This study was not powered to assess the difference in survival between those with M0 with residual disease and those with more extensive metastatic disease, however there was a trend towards higher survival in those with M0 disease with residual over those with more extensive disease. This survival difference was confirmed in the larger POG 9031 trial[6]. This study is limited by not having specific histologic or molecular stratification of tumors. The presence of anaplasia has been shown to be a negative prognostic features in several studies[3,4], and now more recently medulloblastoma have been molecular stratified into groups that also impact survival. [1820]. This new molecular information at this point is useful for prognostic information, but there is great potential that using it will lead to more specifically targeted drug therapy and so should be considered anytime new medulloblastoma studies are designed. It is an interesting finding that being older at diagnosis was associated with better PFS and OS even when adjusted for M staging. The reason for this finding is not clear as subjects were given the same chemotherapy/radiation plan regardless of age. Unfortunately this study is too small to investigate if other factors could have contributed to this finding.

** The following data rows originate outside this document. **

theorem execStepAbandon_keeps {s0 : State} {r : CmdRef} {s : Machine.State} (h2 : Keeps s0 s) :
    OutKeeps s0 (execStepAbandon r s) := by
  unfold execStepAbandon
  apply guardUnit_keeps
  apply dispatch_keeps
  · assumption
  · intro x3 x4 x5
    extract_lets +onlyGivenNames x6
    clear_value x6
    extract_lets +onlyGivenNames x7
    clear_value x7
    extract_lets +onlyGivenNames x8
    clear_value x8
    split
    · rename_i x9 x10
      apply all_ite (P := DispKeeps s0)
      · apply DispKeeps.go
        apply succeed_keeps
        apply abandonHere_keeps
        assumption
      · apply all_ite (P := DispKeeps s0)
        · exact DispKeeps.stop
        · exact DispKeeps.stop
    · rename_i x11 x12 x13
      apply all_ite (P := DispKeeps s0)
      · exact DispKeeps.stop
      · apply all_ite (P := DispKeeps s0)
        · apply all_ite (P := DispKeeps s0)
          · apply DispKeeps.go
            apply succeed_keeps
            apply abandonHere_keeps
            assumption
          · split
            · rename_i x14 x15 x16
              have h17 := all_of_eq (P := OptAll (Keeps s0)) x16 (by
                  apply sendToken_keeps
                  assumption)
              have h17a := h17.get
              extract_lets +onlyGivenNames x18
              have h19 : Keeps s0 x18 := by
                unfold x18
                apply abandonHere_keeps
                assumption
              clear_value x18
              apply DispKeeps.go
              apply succeed_keeps
              apply setClo_keeps
              assumption
            · rename_i x20 x21
              have h22 := all_of_eq (P := OptAll (Keeps s0)) x21 (by
                  apply sendToken_keeps
                  assumption)
              exact DispKeeps.wait
        · apply all_ite (P := DispKeeps s0)
          · exact DispKeeps.stop
          · exact DispKeeps.stop

theorem setPhase_keeps {s0 : State} {s : Machine.State} (h1 : Keeps s0 s) {r : CmdRef} :
    Keeps s0 (setPhase s r) := by
  unfold setPhase
  apply updJob_keeps
  assumption

theorem execCommitCollectStart_keeps {s0 : State} {r : CmdRef} {s : Machine.State} (h2 : Keeps s0 s) :
    OutKeeps s0 (execCommitCollectStart r s) := by
  unfold execCommitCollectStart
  apply guardUnit_keeps
  split
  · rename_i x3 x4
    apply OutKeeps.next
    assumption
  · rename_i x5 x6 x7
    extract_lets +onlyGivenNames x8
    clear_value x8
    extract_lets +onlyGivenNames x9
    clear_value x9
    extract_lets +onlyGivenNames x10
    clear_value x10
    apply all_ite (P := OutKeeps s0)
    · apply OutKeeps.next
      assumption
    · extract_lets +onlyGivenNames x11
      clear_value x11
      split
      · rename_i x12 x13
        split
        · rename_i x14 x15
          apply OutKeeps.next
          apply endCmd_keeps
          assumption
        · rename_i x16
          apply OutKeeps.next
          apply applyRecord_keeps
          assumption
      · rename_i x17 x18 x19
        apply all_ite (P := OutKeeps s0)
        · apply OutKeeps.next
          assumption
        · extract_lets +onlyGivenNames x20
          clear_value x20
          apply all_ite (P := OutKeeps s0)
          · split
            · rename_i x21 x22 x23
              have h24 := all_of_eq (P := OptAll (Keeps s0)) x23 (by
                  apply decide'_keeps
                  assumption)
              have h24a := h24.get
              apply OutKeeps.next
              assumption
            · rename_i x25 x26
              have h27 := all_of_eq (P := OptAll (Keeps s0)) x26 (by
                  apply decide'_keeps
                  assumption)
              apply OutKeeps.next
              assumption
          · split
            · rename_i x28 x29 x30
              have h31 := all_of_eq (P := OptAll (Keeps s0)) x30 (by
                  apply sendToken_keeps
                  assumption)
              have h31a := h31.get
              apply OutKeeps.next
              apply setPhase_keeps
              assumption
            · rename_i x32 x33
              have h34 := all_of_eq (P := OptAll (Keeps s0)) x33 (by
                  apply sendToken_keeps
                  assumption)
              apply OutKeeps.next
              apply raiseF_keeps
              assumption

theorem mergeToken_keeps {s0 : State} {s : Machine.State} (h1 : Keeps s0 s) {h : ℕ} :
    Keeps s0 (mergeToken s h) := by
  unfold mergeToken
  extract_lets +onlyGivenNames x3
  clear_value x3
  split
  · rename_i x4 x5
    assumption
  · rename_i x6 x7 x8
    extract_lets +onlyGivenNames x9
    clear_value x9
    split
    · rename_i x10 x11 x12 x13 x14 x15 x16
      extract_lets +onlyGivenNames x17
      clear_value x17
      extract_lets +onlyGivenNames x18
      clear_value x18
      apply all_ite (P := Keeps s0)
      · assumption
      · apply all_ite (P := Keeps s0)
        · apply setF_keeps
          apply endCmd_keeps
          apply setClo_keeps
          assumption
        · apply all_ite (P := Keeps s0)
          · assumption
          · extract_lets +onlyGivenNames x19
            clear_value x19
            extract_lets +onlyGivenNames x20
            clear_value x20
            split
            · rename_i x21 x22
              have h23 := all_of_eq (P := OptAll (Keeps s0)) x22 (by
                  apply sendToken_keeps
                  assumption)
              apply raiseF_keeps
              assumption
            · rename_i x24 x25 x26
              have h27 := all_of_eq (P := OptAll (Keeps s0)) x26 (by
                  apply sendToken_keeps
                  assumption)
              have h27a := h27.get
              extract_lets +onlyGivenNames x28
              clear_value x28
              extract_lets +onlyGivenNames x29
              have h30 : Keeps s0 x29 := by
                unfold x29
                apply setPhase_keeps
                apply setClo_keeps
                assumption
              clear_value x29
              apply all_ite (P := Keeps s0)
              · apply setF_keeps
                apply endCmd_keeps
                assumption
              · assumption
    · rename_i x31 x32 x33
      assumption

theorem execCommitToken_keeps {s0 : State} {ctx : ℕ} {s : Machine.State} (h2 : Keeps s0 s) :
    OutKeeps s0 (execCommitToken ctx s) := by
  unfold execCommitToken
  apply guardUnit_keeps
  split
  · rename_i x3 x4
    apply OutKeeps.next
    apply all_ite (P := Keeps s0)
    · apply mergeToken_keeps
      assumption
    · assumption
  · rename_i x5 x6 x7
    apply withMsg_keeps
    · assumption
    · intro x8 x9 x10 x11 x12
      extract_lets +onlyGivenNames x13
      clear_value x13
      extract_lets +onlyGivenNames x14
      clear_value x14
      extract_lets +onlyGivenNames x15
      extract_lets +onlyGivenNames x16
      have h17 : Keeps s0 x16 := by
        unfold x16
        apply setF_keeps
        assumption
      clear_value x16
      extract_lets +onlyGivenNames x18
      have h21 : ∀ (x19 : Machine.State), Keeps s0 x19 → ∀ (x20 : Option CmdRef), OutKeeps s0 (x18 x19 x20) := by
        intro x22 x23 x24
        unfold x18
        split
        · rename_i x25 x26 x27
          have h28 := all_of_eq (P := OptAll (Keeps s0)) x27 (by
              apply sendToken_keeps
              assumption)
          have h28a := h28.get
          apply OutKeeps.next
          apply takeMsg_keeps
          assumption
        · rename_i x29 x30
          have h31 := all_of_eq (P := OptAll (Keeps s0)) x30 (by
              apply sendToken_keeps
              assumption)
          apply OutKeeps.next
          apply raiseF_keeps
          assumption
      clear_value x18
      split
      · rename_i x32 x33
        apply all_ite (P := OutKeeps s0)
        · apply all_ite (P := OutKeeps s0)
          · apply OutKeeps.next
            apply takeMsg_keeps
            assumption
          · split
            · rename_i x34 x35 x36 x37
              apply all_ite (P := OutKeeps s0)
              · apply OutKeeps.next
                apply takeMsg_keeps
                assumption
              · split
                · rename_i x38 x39 x40
                  have h41 := all_of_eq (P := OptAll (Keeps s0)) x40 (by
                      apply decide'_keeps
                      assumption)
                  have h41a := h41.get
                  apply OutKeeps.next
                  apply takeMsg_keeps
                  assumption
                · rename_i x42 x43
                  have h44 := all_of_eq (P := OptAll (Keeps s0)) x43 (by
                      apply decide'_keeps
                      assumption)
                  apply OutKeeps.next
                  apply raiseF_keeps
                  assumption
            · rename_i x45 x46
              apply OutKeeps.next
              apply takeMsg_keeps
              assumption
        · apply OutKeeps.next
          apply mergeToken_keeps
          apply takeMsg_keeps
          apply setClo_keeps
          assumption
      · rename_i x47 x48
        apply all_ite (P := OutKeeps s0)
        · apply OutKeeps.next
          apply takeMsg_keeps
          assumption
        · split
          · rename_i x49 x50 x51 x52 x53 x54
            split
            · rename_i x55 x56 x57
              have h58 := all_of_eq (P := OptAll (Keeps s0)) x57 (by
                  apply sendToken_keeps
                  assumption)
              have h58a := h58.get
              apply OutKeeps.next
              apply takeMsg_keeps
              apply applyRecord_keeps
              assumption
            · rename_i x59 x60
              have h61 := all_of_eq (P := OptAll (Keeps s0)) x60 (by
                  apply sendToken_keeps
                  assumption)
              apply OutKeeps.next
              apply raiseF_keeps
              assumption
          · rename_i x62 x63 x64 x65
            apply h21
            assumption
          · rename_i x66 x67 x68 x69
            apply OutKeeps.next
            assumption
      · rename_i x70 x71
        apply all_ite (P := OutKeeps s0)
        · apply OutKeeps.next
          apply takeMsg_keeps
          apply setClo_keeps
          assumption
        · split
          · rename_i x72 x73 x74
            have h75 := all_of_eq (P := OptAll (Keeps s0)) x74 (by
                apply sendToken_keeps
                assumption)
            have h75a := h75.get
            apply OutKeeps.next
            apply takeMsg_keeps
            apply abandonHere_keeps
            assumption
          · rename_i x76 x77
            have h78 := all_of_eq (P := OptAll (Keeps s0)) x77 (by
                apply sendToken_keeps
                assumption)
            apply OutKeeps.next
            apply raiseF_keeps
            assumption
      · rename_i x79 x80 x81 x82
        apply OutKeeps.next
        apply raiseCls_keeps
        apply refuseMsg_keeps
        assumption

/-! ## AttnCmd -/

theorem attnFinish_keeps {s0 : State} {s : Machine.State} (h1 : Keeps s0 s) {r : CmdRef} :
    Keeps s0 (attnFinish s r) := by
  unfold attnFinish
  split
  · rename_i x3 x4
    assumption
  · rename_i x5 x6 x7
    extract_lets +onlyGivenNames x8
    clear_value x8
    split
    · rename_i x9 x10
      assumption
    · rename_i x11 x12 x13 x14
      extract_lets +onlyGivenNames x15
      clear_value x15
      split
      · rename_i x16 x17
        assumption
      · rename_i x18 x19 x20 x21
        apply failCmd_keeps
        assumption
      · rename_i x22 x23
        extract_lets +onlyGivenNames x24
        clear_value x24
        split
        rename_i x25 x26 x27 x28
        have h29 := all_of_eq (P := AtFst (Keeps s0)) x28 (by
            apply attnPutAll_keeps
            assumption)
        apply succeed_keeps
        apply putGather_keeps
        assumption

theorem attnKeep_keeps {s0 : State} {s : Machine.State} (h1 : Keeps s0 s) {r : CmdRef} {t : ℕ} {rows : List (List ℕ)} :
    Keeps s0 (attnKeep s r t rows) := by
  unfold attnKeep
  apply updJob_keeps
  assumption

theorem attnRows_keeps {s0 : State} {s : Machine.State} (h1 : Keeps s0 s) {h : ℕ} {cmd : Cmd} {t : ℕ} :
    AtSnd (Keeps s0) (attnRows s h cmd t) := by
  unfold attnRows
  extract_lets +onlyGivenNames x5
  clear_value x5
  split
  · rename_i x6 x7
    apply AtSnd.mk
    assumption
  · rename_i x8 x9 x10 x11
    split
    rename_i x12 x13 x14 x15
    apply AtSnd.mk
    apply countCvts_keeps
    assumption

theorem shardSend_keeps {s0 : State} {s : Machine.State} (h1 : Keeps s0 s) {r : CmdRef} :
    Keeps s0 (shardSend s r) := by
  unfold shardSend
  split
  · rename_i x3 x4
    assumption
  · rename_i x5 x6 x7
    extract_lets +onlyGivenNames x8
    clear_value x8
    extract_lets +onlyGivenNames x9
    clear_value x9
    split
    · rename_i x10 x11 x12 x13 x14 x15 x16
      apply all_ite (P := Keeps s0)
      · assumption
      · extract_lets +onlyGivenNames x17
        clear_value x17
        extract_lets +onlyGivenNames x18
        clear_value x18
        extract_lets +onlyGivenNames x19
        clear_value x19
        extract_lets +onlyGivenNames x20
        clear_value x20
        extract_lets +onlyGivenNames x21
        clear_value x21
        apply accept_keeps
        assumption
    · rename_i x22 x23 x24
      assumption

theorem startStep_keeps {s0 : State} {s : Machine.State} (h1 : Keeps s0 s) {r : CmdRef} :
    Keeps s0 (startStep s r) := by
  unfold startStep
  split
  · rename_i x3 x4
    assumption
  · rename_i x5 x6 x7
    extract_lets +onlyGivenNames x8
    clear_value x8
    split
    · rename_i x9 x10
      assumption
    · rename_i x11 x12 x13 x14
      extract_lets +onlyGivenNames x15
      clear_value x15
      apply shardSend_keeps
      apply updJob_keeps
      assumption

In conclusion, this study showed the approach of using oral etoposide with craniospinal radiation followed by intensive chemotherapy is feasible and results in good PFS and OS that is similar to other high-risk regimens and had minimal toxicity at the lower etoposide dose. Thus it may be a reasonable treatment regimen to consider in future trials for newly diagnosed high-risk medulloblastoma patients. Future molecular stratified studies will be necessary to discover for which medulloblastomas this treatment would be most effective.

Supplementary Material

Supp Fig S1. Supplemental Figure 1.

Treatment SCHEMA POG 9631

Supp TableS1

Acknowledgments

Funding sources: NIH- Statistics and Data Center Grant (U10CA098413), Chair’s Grant (U10CA09543), NCTN Operations Center Grant (U10CA180886), NCTN Statistics & Data Center (U10CA180899)

Abbreviations Key

PFS

Progression free survival

OS

Overall survival

CNS

Central nervous system

COG

Childrens Oncology Group

POG

Pediatric Oncology Group

CSRT

Craniospinal radiation

CR

Complete response

PR

Partial response

SD

Stable disease

HR

Hazard ratio

CI

Confidence interval

GI

Gastrointestinal

Footnotes

Conflicts of Interests: None to report.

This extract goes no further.